To summarize, in our bug example ConstructionMachine is aiming to be a cooperative class and that’s why it has the super() call in it’s __init__ although it doesn’t have a parent, which finally causes the bug.
Could this happen in real life?
Yes! I encountered it while working with PyQt. PyQt is a famous binding for QT framework, that enables GUI capabilities in python. Apparently, PyQt package complies with the cooperative multiple inheritance paradigm (see statement), but if one is not aware to this paradigm (e.g. doesn’t have super() calls in every __init__ of its own classes) and still uses PyQt — such bugs could raise.
When having both cooperative classes and non-cooperative classes work together collisions as this are occurring and such bugs are hard to identify if you’re not aware to these issues, as the program crashes and the trace-back is surprisingly pointing to an almost non-related code section.
Not only PyQt uses this. Every python package that follows this paradigm must declare it in its documentation.

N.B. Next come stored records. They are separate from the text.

/-- Every field of the common page at the offsets R546 lists. -/
def rows_common : List FieldRow := rows_common_R387

/-- Fields of the steading page defined by R540. -/
def rows_steading_R540 : List FieldRow := [
  ⟨0x100, 0, 1, 0, 5, .ro, 0, .any⟩,
  ⟨0x104, 0, 1, 0, 1, .ro, 0, .any⟩,
  ⟨0x104, 0, 1, 1, 1, .ro, 0, .any⟩,
  ⟨0x104, 0, 1, 2, 1, .ro, 0, .any⟩,
  ⟨0x104, 0, 1, 3, 1, .ro, 0, .any⟩,
  ⟨0x104, 0, 1, 4, 1, .ro, 0, .any⟩,
  ⟨0x108, 0, 1, 0, 16, .ro, 8342, .any⟩,
  ⟨0x108, 0, 1, 16, 8, .ro, 176, .any⟩,
  ⟨0x10c, 0, 1, 0, 32, .rc, 0, .any⟩]

/-- Every field of the steading page at the offsets R546 lists. -/
def rows_steading : List FieldRow := rows_steading_R540

/-- Fields of the hostif page defined by R371. -/
def rows_hostif_R371 : List FieldRow := [
  ⟨0x100, 0, 1, 0, 3, .ro, 0, .any⟩,
  ⟨0x100, 0, 1, 3, 5, .ro, 0, .any⟩,
  ⟨0x100, 0, 1, 8, 1, .ro, 0, .any⟩,
  ⟨0x100, 0, 1, 9, 1, .ro, 0, .any⟩,
  ⟨0x110, 0, 1, 0, 32, .rc, 0, .any⟩,
  ⟨0x114, 0, 1, 0, 6, .ro, 0, .any⟩,
  ⟨0x114, 0, 1, 6, 1, .ro, 0, .any⟩,
  ⟨0x114, 0, 1, 7, 1, .ro, 0, .any⟩,
  ⟨0x114, 0, 1, 8, 3, .ro, 0, .any⟩,
  ⟨0x114, 0, 1, 31, 1, .w1c, 0, .any⟩,
  ⟨0x118, 0, 1, 0, 32, .ro, 0, .any⟩,
  ⟨0x11c, 0, 1, 0, 9, .ro, 0, .any⟩,
  ⟨0x400, 8, 64, 0, 32, .rw, 0, .any⟩,
  ⟨0x404, 8, 64, 0, 9, .rw, 0, .any⟩,
  ⟨0x800, 8, 64, 0, 11, .rw, 1, .any⟩,
  ⟨0x800, 8, 64, 16, 1, .rw, 0, .any⟩,
  ⟨0x800, 8, 64, 17, 1, .rw, 0, .any⟩,
  ⟨0x800, 8, 64, 18, 1, .rw, 0, .any⟩,
  ⟨0x800, 8, 64, 19, 1, .rw, 0, .any⟩,
  ⟨0x804, 8, 64, 0, 4, .w1c, 0, .any⟩]

/-- Fields of the hostif page defined by R386. -/
def rows_hostif_R386 : List FieldRow := [
  ⟨0xa00, 8, 64, 0, 32, .ro, 0, .any⟩,
  ⟨0xa04, 8, 64, 0, 32, .ro, 0, .any⟩]

/-- Every field of the hostif page at the offsets R546 lists. -/
def rows_hostif : List FieldRow := rows_hostif_R371 ++ rows_hostif_R386

/-- Fields of the qm page defined by R372. -/
def rows_qm_R372 : List FieldRow := [
  ⟨0x100, 0, 1, 0, 13, .rw, 0, .any⟩,
  ⟨0x104, 0, 1, 0, 6, .rw, 0, .any⟩,
  ⟨0x104, 0, 1, 8, 6, .rw, 0, .any⟩,
  ⟨0x104, 0, 1, 16, 3, .rw, 0, .range 0 4⟩,
  ⟨0x108, 0, 1, 0, 1, .w1c, 0, .any⟩,
  ⟨0x10c, 0, 1, 0, 13, .ro, 0, .any⟩,
  ⟨0x10c, 0, 1, 31, 1, .w1c, 0, .any⟩]

/-- Every field of the qm page at the offsets R546 lists. -/
def rows_qm : List FieldRow := rows_qm_R372

/-- Fields of the collector page defined by R405. -/
def rows_collector_R405 : List FieldRow := [
  ⟨0x100, 0, 1, 0, 1, .rw, 1, .any⟩,
  ⟨0x100, 0, 1, 16, 11, .rw, 1, .any⟩,
  ⟨0x104, 0, 1, 0, 16, .rw, 10000, .range 1 65000⟩,
  ⟨0x108, 0, 1, 0, 1, .ro, 0, .any⟩,
  ⟨0x108, 0, 1, 1, 1, .ro, 0, .any⟩,
  ⟨0x108, 0, 1, 2, 1, .ro, 0, .any⟩,
  ⟨0x108, 0, 1, 3, 1, .w1c, 0, .any⟩,
  ⟨0x108, 0, 1, 4, 1, .ro, 0, .any⟩,
  ⟨0x108, 0, 1, 5, 1, .ro, 0, .any⟩,
  ⟨0x10c, 0, 1, 0, 32, .ro, 0, .any⟩,
  ⟨0x110, 0, 1, 0, 32, .rw, 0, .any⟩,
  ⟨0x114, 0, 1, 0, 32, .rw, 0, .any⟩,
  ⟨0x118, 0, 1, 0, 32, .rw, 0, .any⟩,
  ⟨0x11c, 0, 1, 0, 4, .w1c, 0, .any⟩,
  ⟨0x120, 0, 1, 0, 4, .rw, 3, .any⟩,
  ⟨0x124, 0, 1, 0, 16, .ro, 0, .any⟩,
  ⟨0x128, 0, 1, 0, 16, .rw, 0, .any⟩,
  ⟨0x12c, 0, 1, 0, 32, .rw, 0, .any⟩,
  ⟨0x130, 0, 1, 0, 15, .ro, 0, .any⟩,
  ⟨0x130, 0, 1, 15, 5, .ro, 0, .any⟩,
  ⟨0x130, 0, 1, 20, 1, .ro, 0, .any⟩,
  ⟨0x130, 0, 1, 31, 1, .w1c, 0, .any⟩,
  ⟨0x134, 0, 1, 0, 32, .rw, 0, .any⟩,
  ⟨0x140, 0, 1, 0, 15, .rw, 0, .any⟩,
  ⟨0x140, 0, 1, 15, 5, .rw, 0, .any⟩,
  ⟨0x140, 0, 1, 31, 1, .w1s, 0, .any⟩]

/-- Every field of the collector page at the offsets R546 lists. -/
def rows_collector : List FieldRow := rows_collector_R405

/-- Fields of the almanac page defined by R429. -/
def rows_almanac_R429 : List FieldRow := [
  ⟨0x100, 0, 1, 0, 1, .rw, 1, .any⟩,
  ⟨0x100, 0, 1, 4, 12, .rw, 60, .range 1 3600⟩,
  ⟨0x100, 0, 1, 16, 8, .rw, 30, .range 1 255⟩,
  ⟨0x104, 0, 1, 0, 9, .ro, 0, .any⟩,
  ⟨0x104, 0, 1, 16, 1, .ro, 0, .any⟩,
  ⟨0x108, 0, 1, 0, 32, .rc, 0, .any⟩,
  ⟨0x10c, 0, 1, 0, 32, .ro, 0, .any⟩,
  ⟨0x120, 4, 8, 0, 32, .ro, 0, .any⟩,
  ⟨0x140, 0, 1, 0, 3, .rw, 0, .any⟩,
  ⟨0x140, 0, 1, 8, 16, .rw, 0, .any⟩,
  ⟨0x140, 0, 1, 31, 1, .ro, 0, .any⟩,
  ⟨0x144, 0, 1, 0, 15, .rw, 0, .any⟩,
  ⟨0x144, 0, 1, 15, 5, .rw, 0, .any⟩,
  ⟨0x144, 0, 1, 31, 1, .ro, 0, .any⟩,
  ⟨0x148, 0, 1, 0, 2, .ro, 0, .any⟩,
  ⟨0x148, 0, 1, 8, 8, .ro, 0, .any⟩,
  ⟨0x148, 0, 1, 16, 1, .ro, 0, .any⟩,
  ⟨0x148, 0, 1, 17, 1, .ro, 0, .any⟩,
  ⟨0x180, 4, 16, 0, 32, .ro, 0, .any⟩]

/-- Fields of the almanac page defined by R430. -/
def rows_almanac_R430 : List FieldRow := [
  ⟨0x400, 64, 4, 0, 1, .w1s, 0, .any⟩,
  ⟨0x400, 64, 4, 1, 1, .w1s, 0, .any⟩,
  ⟨0x400, 64, 4, 2, 1, .rw, 0, .any⟩,
  ⟨0x400, 64, 4, 4, 5, .rw, 0, .any⟩,
  ⟨0x400, 64, 4, 9, 5, .rw, 1, .any⟩,
  ⟨0x400, 64, 4, 14, 5, .rw, 31, .any⟩,
  ⟨0x400, 64, 4, 24, 4, .rw, 2, .any⟩,
  ⟨0x400, 64, 4, 28, 4, .rw, 2, .any⟩,
  ⟨0x404, 64, 4, 0, 9, .rw, 16, .range 1 256⟩,
  ⟨0x404, 64, 4, 16, 8, .rw, 0, .any⟩,
  ⟨0x404, 64, 4, 24, 8, .rw, 0, .any⟩,
  ⟨0x408, 64, 4, 0, 32, .rw, 65536, .range 1 4294967295⟩,
  ⟨0x40c, 64, 4, 0, 9, .rw, 0, .zeroOr 60 320⟩,
  ⟨0x40c, 64, 4, 16, 16, .rw, 600, .range 1 65535⟩,
  ⟨0x410, 64, 4, 0, 32, .rw, 0, .any⟩,
  ⟨0x414, 64, 4, 0, 32, .rw, 0, .any⟩,
  ⟨0x418, 64, 4, 0, 3, .ro, 0, .any⟩,
  ⟨0x41c, 64, 4, 0, 32, .ro, 0, .any⟩,
  ⟨0x420, 64, 4, 0, 32, .ro, 0, .any⟩,
  ⟨0x424, 64, 4, 0, 32, .ro, 0, .any⟩,
  ⟨0x428, 64, 4, 0, 32, .ro, 0, .any⟩,
  ⟨0x42c, 64, 4, 0, 5, .ro, 0, .any⟩,
  ⟨0x42c, 64, 4, 5, 5, .ro, 0, .any⟩,
  ⟨0x42c, 64, 4, 10, 5, .ro, 0, .any⟩,
  ⟨0x42c, 64, 4, 31, 1, .ro, 0, .any⟩]

/-- Every field of the almanac page at the offsets R546 lists. -/
def rows_almanac : List FieldRow := rows_almanac_R429 ++ rows_almanac_R430

/-- Fields of the hang page defined by R447. -/
def rows_hang_R447 : List FieldRow := [
  ⟨0x100, 0, 1, 0, 8, .rw, 10, .range 1 255⟩,
  ⟨0x100, 0, 1, 8, 8, .rw, 50, .range 1 255⟩,
  ⟨0x100, 0, 1, 16, 8, .rw, 100, .range 1 255⟩,
  ⟨0x104, 0, 1, 0, 4, .ro, 0, .any⟩,
  ⟨0x104, 0, 1, 4, 8, .ro, 0, .any⟩,
  ⟨0x104, 0, 1, 12, 4, .ro, 0, .any⟩,
  ⟨0x108, 0, 1, 0, 32, .ro, 0, .any⟩,
  ⟨0x10c, 0, 1, 0, 16, .ro, 0, .any⟩,
  ⟨0x110, 0, 1, 0, 16, .rw, 0, .any⟩,
  ⟨0x114, 0, 1, 0, 32, .rw, 0, .any⟩]

/-- Every field of the hang page at the offsets R546 lists. -/
def rows_hang : List FieldRow := rows_hang_R447

/-- Fields of the power page defined by R471. -/
def rows_power_R471 : List FieldRow := [
  ⟨0x100, 0, 1, 0, 9, .rw, 320, .range 60 320⟩,
  ⟨0x104, 0, 1, 0, 9, .ro, 320, .any⟩,
  ⟨0x104, 0, 1, 16, 9, .ro, 320, .any⟩,
  ⟨0x108, 0, 1, 0, 1, .ro, 0, .any⟩,
  ⟨0x108, 0, 1, 1, 1, .ro, 0, .any⟩,
  ⟨0x108, 0, 1, 2, 1, .ro, 0, .any⟩,
  ⟨0x108, 0, 1, 3, 4, .ro, 0, .any⟩,
  ⟨0x108, 0, 1, 7, 1, .ro, 0, .any⟩,
  ⟨0x108, 0, 1, 8, 1, .ro, 0, .any⟩,
  ⟨0x108, 0, 1, 31, 1, .w1c, 0, .any⟩,
  ⟨0x10c, 0, 1, 0, 8, .rw, 50, .range 1 255⟩,
  ⟨0x10c, 0, 1, 8, 1, .rw, 0, .any⟩,
  ⟨0x10c, 0, 1, 16, 16, .rw, 100, .range 1 65535⟩,
  ⟨0x110, 0, 1, 0, 16, .ro, 0, .any⟩,
  ⟨0x114, 0, 1, 0, 16, .ro, 0, .any⟩,
  ⟨0x118, 0, 1, 0, 16, .ro, 0, .any⟩,
  ⟨0x11c, 0, 1, 0, 16, .ro, 0, .any⟩,
  ⟨0x11c, 0, 1, 16, 16, .rc, 0, .any⟩,
  ⟨0x120, 0, 1, 0, 16, .ro, 0, .any⟩,
  ⟨0x120, 0, 1, 16, 16, .rc, 0, .any⟩,
  ⟨0x124, 0, 1, 0, 32, .ro, 0, .any⟩,
  ⟨0x128, 0, 1, 0, 32, .ro, 0, .any⟩,
  ⟨0x12c, 0, 1, 0, 32, .rc, 0, .any⟩,
  ⟨0x130, 0, 1, 0, 32, .rc, 0, .any⟩,
  ⟨0x140, 4, 4, 0, 2, .ro, 0, .any⟩,
  ⟨0x140, 4, 4, 8, 6, .ro, 8, .any⟩,
  ⟨0x140, 4, 4, 16, 5, .ro, 16, .any⟩,
  ⟨0x140, 4, 4, 24, 8, .ro, 0, .any⟩,
  ⟨0x150, 4, 5, 0, 16, .ro, 0, .any⟩,
  ⟨0x164, 0, 1, 0, 8, .ro, 0, .any⟩,
  ⟨0x164, 0, 1, 8, 8, .ro, 0, .any⟩,
  ⟨0x180, 0, 1, 0, 16, .rw, 0, .range 0 59999⟩,
  ⟨0x184, 0, 1, 0, 32, .ro, 0, .any⟩,
  ⟨0x188, 0, 1, 0, 16, .ro, 60000, .any⟩,
  ⟨0x18c, 0, 1, 0, 32, .rw, 0, .any⟩,
  ⟨0x190, 0, 1, 0, 9, .wo, 0, .zeroOr 60 320⟩,
  ⟨0x1a0, 4, 8, 0, 9, .ro, 320, .any⟩,
  ⟨0x1a0, 4, 8, 16, 9, .ro, 320, .any⟩,
  ⟨0x1a0, 4, 8, 31, 1, .ro, 0, .any⟩]

/-- Every field of the power page at the offsets R546 lists. -/
def rows_power : List FieldRow := rows_power_R471

/-- Fields of the clock page defined by R486. -/
def rows_clock_R486 : List FieldRow := [
  ⟨0x100, 0, 1, 0, 1, .ro, 0, .any⟩,
  ⟨0x100, 0, 1, 1, 1, .ro, 0, .any⟩,
  ⟨0x100, 0, 1, 2, 1, .ro, 0, .any⟩,
  ⟨0x104, 0, 1, 0, 11, .ro, 0, .any⟩,
  ⟨0x108, 0, 1, 0, 32, .rc, 0, .any⟩,
  ⟨0x110, 0, 1, 0, 1, .rw, 1, .any⟩,
  ⟨0x110, 0, 1, 4, 4, .rw, 0, .range 0 10⟩,
  ⟨0x110, 0, 1, 8, 3, .rw, 0, .range 0 6⟩,
  ⟨0x140, 4, 18, 0, 2, .ro, 0, .any⟩,
  ⟨0x140, 4, 18, 2, 2, .ro, 0, .any⟩,
  ⟨0x140, 4, 18, 16, 15, .ro, 0, .any⟩,
  ⟨0x200, 4, 20, 0, 32, .ro, 0, .any⟩]

/-- Fields of the clock page defined by R484. -/
def rows_clock_R484 : List FieldRow := [
  ⟨0x28, 0, 1, 0, 1, .rw, 0, .any⟩,
  ⟨0x28, 0, 1, 31, 1, .w1c, 0, .any⟩]

/-- Every field of the clock page at the offsets R546 lists. -/
def rows_clock : List FieldRow := rows_clock_R486 ++ rows_clock_R484

/-- Fields of the security page defined by R507. -/
def rows_security_R507 : List FieldRow := [
  ⟨0x100, 0, 1, 0, 3, .ro, 0, .any⟩,
  ⟨0x100, 0, 1, 8, 4, .ro, 0, .any⟩,
  ⟨0x104, 0, 1, 0, 7, .ro, 0, .any⟩,
  ⟨0x104, 0, 1, 8, 7, .ro, 0, .any⟩,
  ⟨0x104, 0, 1, 16, 4, .ro, 0, .any⟩,
  ⟨0x104, 0, 1, 20, 2, .ro, 0, .any⟩,
  ⟨0x108, 0, 1, 0, 1, .w1s, 0, .any⟩,
  ⟨0x108, 0, 1, 1, 1, .rw, 0, .any⟩,
  ⟨0x10c, 0, 1, 0, 1, .ro, 0, .any⟩,
  ⟨0x10c, 0, 1, 1, 1, .ro, 0, .any⟩,
  ⟨0x110, 0, 1, 0, 32, .ro, 0, .any⟩,
  ⟨0x114, 0, 1, 0, 32, .ro, 0, .any⟩,
  ⟨0x120, 0, 1, 0, 3, .wo, 0, .range 1 4⟩,
  ⟨0x124, 0, 1, 0, 26, .rw, 0, .any⟩,
  ⟨0x128, 0, 1, 0, 17, .rw, 0, .range 1 65536⟩,
  ⟨0x12c, 0, 1, 0, 3, .ro, 0, .any⟩,
  ⟨0x12c, 0, 1, 3, 1, .ro, 0, .any⟩,
  ⟨0x12c, 0, 1, 4, 4, .ro, 0, .any⟩,
  ⟨0x130, 0, 1, 0, 26, .ro, 0, .any⟩,
  ⟨0x140, 0, 1, 0, 6, .rw, 0, .any⟩,
  ⟨0x144, 0, 1, 0, 1, .w1s, 0, .any⟩,
  ⟨0x144, 0, 1, 1, 1, .w1s, 0, .any⟩,
  ⟨0x148, 0, 1, 0, 32, .ro, 0, .any⟩,
  ⟨0x14c, 0, 1, 0, 32, .ro, 0, .any⟩,
  ⟨0x150, 0, 1, 0, 3, .ro, 0, .any⟩,
  ⟨0x150, 0, 1, 31, 1, .w1c, 0, .any⟩,
  ⟨0x180, 4, 16, 0, 32, .wo, 0, .any⟩,
  ⟨0x1c0, 0, 1, 0, 1, .w1s, 0, .any⟩,
  ⟨0x1c4, 0, 1, 0, 3, .ro, 0, .any⟩,
  ⟨0x1e0, 4, 8, 0, 32, .ro, 0, .any⟩,
  ⟨0x200, 0, 1, 0, 5, .ro, 0, .any⟩,
  ⟨0x200, 0, 1, 8, 5, .ro, 0, .any⟩,
  ⟨0x240, 4, 16, 0, 32, .ro, 0, .any⟩]

/-- Every field of the security page at the offsets R546 lists. -/
def rows_security : List FieldRow := rows_security_R507

/-- Fields of the mgmt page defined by R519. -/
def rows_mgmt_R519 : List FieldRow := [
  ⟨0x100, 0, 1, 0, 8, .ro, 0, .any⟩,
  ⟨0x100, 0, 1, 8, 8, .ro, 0, .any⟩,
  ⟨0x100, 0, 1, 16, 7, .ro, 0, .any⟩,
  ⟨0x104, 0, 1, 0, 32, .ro, 0, .any⟩,
  ⟨0x108, 0, 1, 0, 8, .ro, 0, .any⟩,
  ⟨0x108, 0, 1, 8, 8, .ro, 0, .any⟩,
  ⟨0x108, 0, 1, 16, 3, .ro, 0, .any⟩,
  ⟨0x108, 0, 1, 19, 3, .ro, 0, .any⟩,
  ⟨0x10c, 0, 1, 0, 32, .rc, 0, .any⟩,
  ⟨0x110, 0, 1, 0, 32, .rc, 0, .any⟩,
  ⟨0x114, 0, 1, 0, 32, .rc, 0, .any⟩]

/-- Every field of the mgmt page at the offsets R546 lists. -/
def rows_mgmt : List FieldRow := rows_mgmt_R519

/-- Fields of the fabric page defined by R255. -/
def rows_fabric_R255 : List FieldRow := [
  ⟨0x100, 0, 1, 0, 24, .rw, 16777215, .any⟩,
  ⟨0x104, 0, 1, 0, 16, .rw, 31250, .range 1 65535⟩,
  ⟨0x108, 0, 1, 0, 4, .rw, 3, .range 1 15⟩,
  ⟨0x108, 0, 1, 4, 4, .rw, 1, .range 1 15⟩,
  ⟨0x10c, 0, 1, 0, 1, .w1c, 0, .any⟩,
  ⟨0x110, 0, 1, 0, 32, .rc, 0, .any⟩,
  ⟨0x114, 0, 1, 0, 3, .ro, 0, .any⟩,
  ⟨0x114, 0, 1, 3, 4, .ro, 0, .any⟩,
  ⟨0x114, 0, 1, 7, 2, .ro, 0, .any⟩,
  ⟨0x114, 0, 1, 31, 1, .w1c, 0, .any⟩,
  ⟨0x118, 0, 1, 0, 24, .ro, 0, .any⟩,
  ⟨0x400, 8, 64, 0, 24, .rw, 0, .any⟩,
  ⟨0x400, 8, 64, 24, 3, .rw, 0, .any⟩,
  ⟨0x400, 8, 64, 27, 1, .rw, 0, .any⟩,
  ⟨0x400, 8, 64, 31, 1, .rw, 0, .any⟩,
  ⟨0x404, 8, 64, 0, 24, .rw, 0, .any⟩]

/-- Fields of the fabric page defined by R431. -/
def rows_fabric_R431 : List FieldRow := [
  ⟨0x120, 0, 1, 0, 1, .ro, 0, .any⟩,
  ⟨0x124, 0, 1, 0, 32, .ro, 0, .any⟩,
  ⟨0x128, 0, 1, 0, 32, .ro, 0, .any⟩,
  ⟨0x12c, 0, 1, 0, 32, .rc, 0, .any⟩]

/-- Every field of the fabric page at the offsets R546 lists. -/
def rows_fabric : List FieldRow := rows_fabric_R255 ++ rows_fabric_R431

/-- Fields of the commit page defined by R316. -/
def rows_commit_R316 : List FieldRow := [
  ⟨0x100, 0, 1, 0, 12, .rw, 0, .any⟩,
  ⟨0x104, 0, 1, 0, 6, .rw, 0, .any⟩,
  ⟨0x104, 0, 1, 6, 2, .rw, 0, .any⟩,
  ⟨0x104, 0, 1, 8, 1, .rw, 0, .any⟩,
  ⟨0x104, 0, 1, 9, 1, .rw, 0, .any⟩,
  ⟨0x104, 0, 1, 10, 1, .ro, 0, .any⟩,
  ⟨0x104, 0, 1, 11, 1, .rw, 0, .any⟩,
  ⟨0x108, 0, 1, 0, 27, .rw, 0, .any⟩,
  ⟨0x10c, 0, 1, 0, 27, .rw, 0, .any⟩,
  ⟨0x110, 0, 1, 0, 27, .rw, 0, .any⟩,
  ⟨0x114, 0, 1, 0, 24, .rw, 0, .any⟩,
  ⟨0x114, 0, 1, 24, 6, .rw, 0, .any⟩,
  ⟨0x114, 0, 1, 30, 2, .rw, 0, .any⟩,
  ⟨0x118, 0, 1, 0, 12, .rw, 0, .any⟩,
  ⟨0x11c, 0, 1, 0, 32, .ro, 0, .any⟩,
  ⟨0x120, 0, 1, 0, 8, .ro, 0, .any⟩,
  ⟨0x120, 0, 1, 8, 1, .ro, 0, .any⟩,
  ⟨0x120, 0, 1, 9, 1, .ro, 0, .any⟩,
  ⟨0x124, 0, 1, 0, 1, .w1c, 0, .any⟩,
  ⟨0x130, 0, 1, 0, 32, .rc, 0, .any⟩,
  ⟨0x134, 0, 1, 0, 3, .ro, 0, .any⟩,
  ⟨0x134, 0, 1, 3, 4, .ro, 0, .any⟩,
  ⟨0x134, 0, 1, 7, 6, .ro, 0, .any⟩,
  ⟨0x134, 0, 1, 31, 1, .w1c, 0, .any⟩,
  ⟨0x138, 0, 1, 0, 24, .ro, 0, .any⟩,
  ⟨0x13c, 0, 1, 0, 32, .ro, 0, .any⟩]

/-- Fields of the commit page defined by R317. -/
def rows_commit_R317 : List FieldRow := [
  ⟨0x800, 32, 64, 0, 3, .ro, 0, .any⟩,
  ⟨0x800, 32, 64, 3, 2, .ro, 0, .any⟩,
  ⟨0x800, 32, 64, 5, 1, .ro, 0, .any⟩,
  ⟨0x800, 32, 64, 6, 1, .ro, 0, .any⟩,
  ⟨0x800, 32, 64, 7, 1, .ro, 0, .any⟩,
  ⟨0x800, 32, 64, 8, 7, .ro, 0, .any⟩,
  ⟨0x800, 32, 64, 16, 8, .ro, 0, .any⟩,
  ⟨0x800, 32, 64, 24, 1, .ro, 0, .any⟩,
  ⟨0x800, 32, 64, 25, 1, .ro, 0, .any⟩,
  ⟨0x804, 32, 64, 0, 32, .ro, 0, .any⟩,
  ⟨0x808, 32, 64, 0, 32, .ro, 0, .any⟩,
  ⟨0x80c, 32, 64, 0, 32, .ro, 0, .any⟩,
  ⟨0x810, 32, 64, 0, 32, .rw, 0, .any⟩,
  ⟨0x814, 32, 64, 0, 9, .rw, 0, .any⟩,
  ⟨0x814, 32, 64, 31, 1, .rw, 0, .any⟩,
  ⟨0x818, 32, 64, 0, 32, .ro, 0, .any⟩,
  ⟨0x81c, 32, 64, 0, 32, .ro, 0, .any⟩]

/-- Every field of the commit page at the offsets R546 lists. -/
def rows_commit : List FieldRow := rows_commit_R316 ++ rows_commit_R317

How to follow the paradigm?
In this section I’d like to be very practical with the simplest guiding thumb-rules. There are other ways to accomplish the same results, but I wanted to provide the most straight-forward advice.
All classes that has some kind of inheritance relationship with one another should follow the cooperative paradigm. Let’s focus on the constructors of cooperative classes:
- Every __init__ should accept **kwargs in addition to its arguments. E.g. def __init__(self, arg_a: int, arg_b: int, **kwargs).
- Every call to a cooperative class constructor must be done with non-positional keyword-ed arguments. E.g. a=A(arg_a=14, arg_b=0) .
- Every __init__ should call to the super’s init, and exactly once. When doing so, it must pass the **kwargs onward, but also add the variables it used back into the **kwargs parcel. E.g. self._a=arg_a; kwargs[arg_a] = arg_a; super().__init__(**kwargs).
Now constructors are covered, and if there is a common argument name in multiple constructors it isn’t wrapped away. The keyworded call assures no positional conflicts and the single call for super guarantees that all classes along the MRO will be initialized.
The same rules can be used for all other overridden methods, even custom ones, but for that one might need to inherit from a custom “Root” class that wraps it around.
I strongly urge the reader to learn from the following article: super considered super — by Raymond Hettinger, which covers more edge cases such as how to wrap 3rd party libraries that are not cooperative to align with your cooperative classes, and more. Note that this article does not deal with common argument names, but the solution for this problem was described above.
Should this paradigm be embraced?
It may surprise you but the answer, in my opinion, is no. First, although this paradigm is important for multiple inheritance and is probably the only viable solution, it is not widely used. I gave an example of PyQt but I was having a hard time to find more famous python packages that follow it. Second, this makes the code a bit cumbersome in readability terms as every overriding function (especially every constructor) must have the **kwargs peeled and composed back, and every call to it cannot be done with positional arguments. Third, the whole idea of having to transfer all of the arguments for all the constructors that might be called later on the MRO (some of them without any real connection to the original call) is problematic in encapsulation terms and error prone.
With that, I find it utterly important to be aware of this paradigm. One can still use packages that follow the cooperative multiple inheritance paradigm with others that don’t, while avoiding the diamond-problem by designing the code that way, and just solve this potential problem as it’s being encountered. Or, at least suspect it when something weird happens, and then play with the inheritance declaration order (the tuple of a class’s __bases__) to see if a different MRO will solve such issues.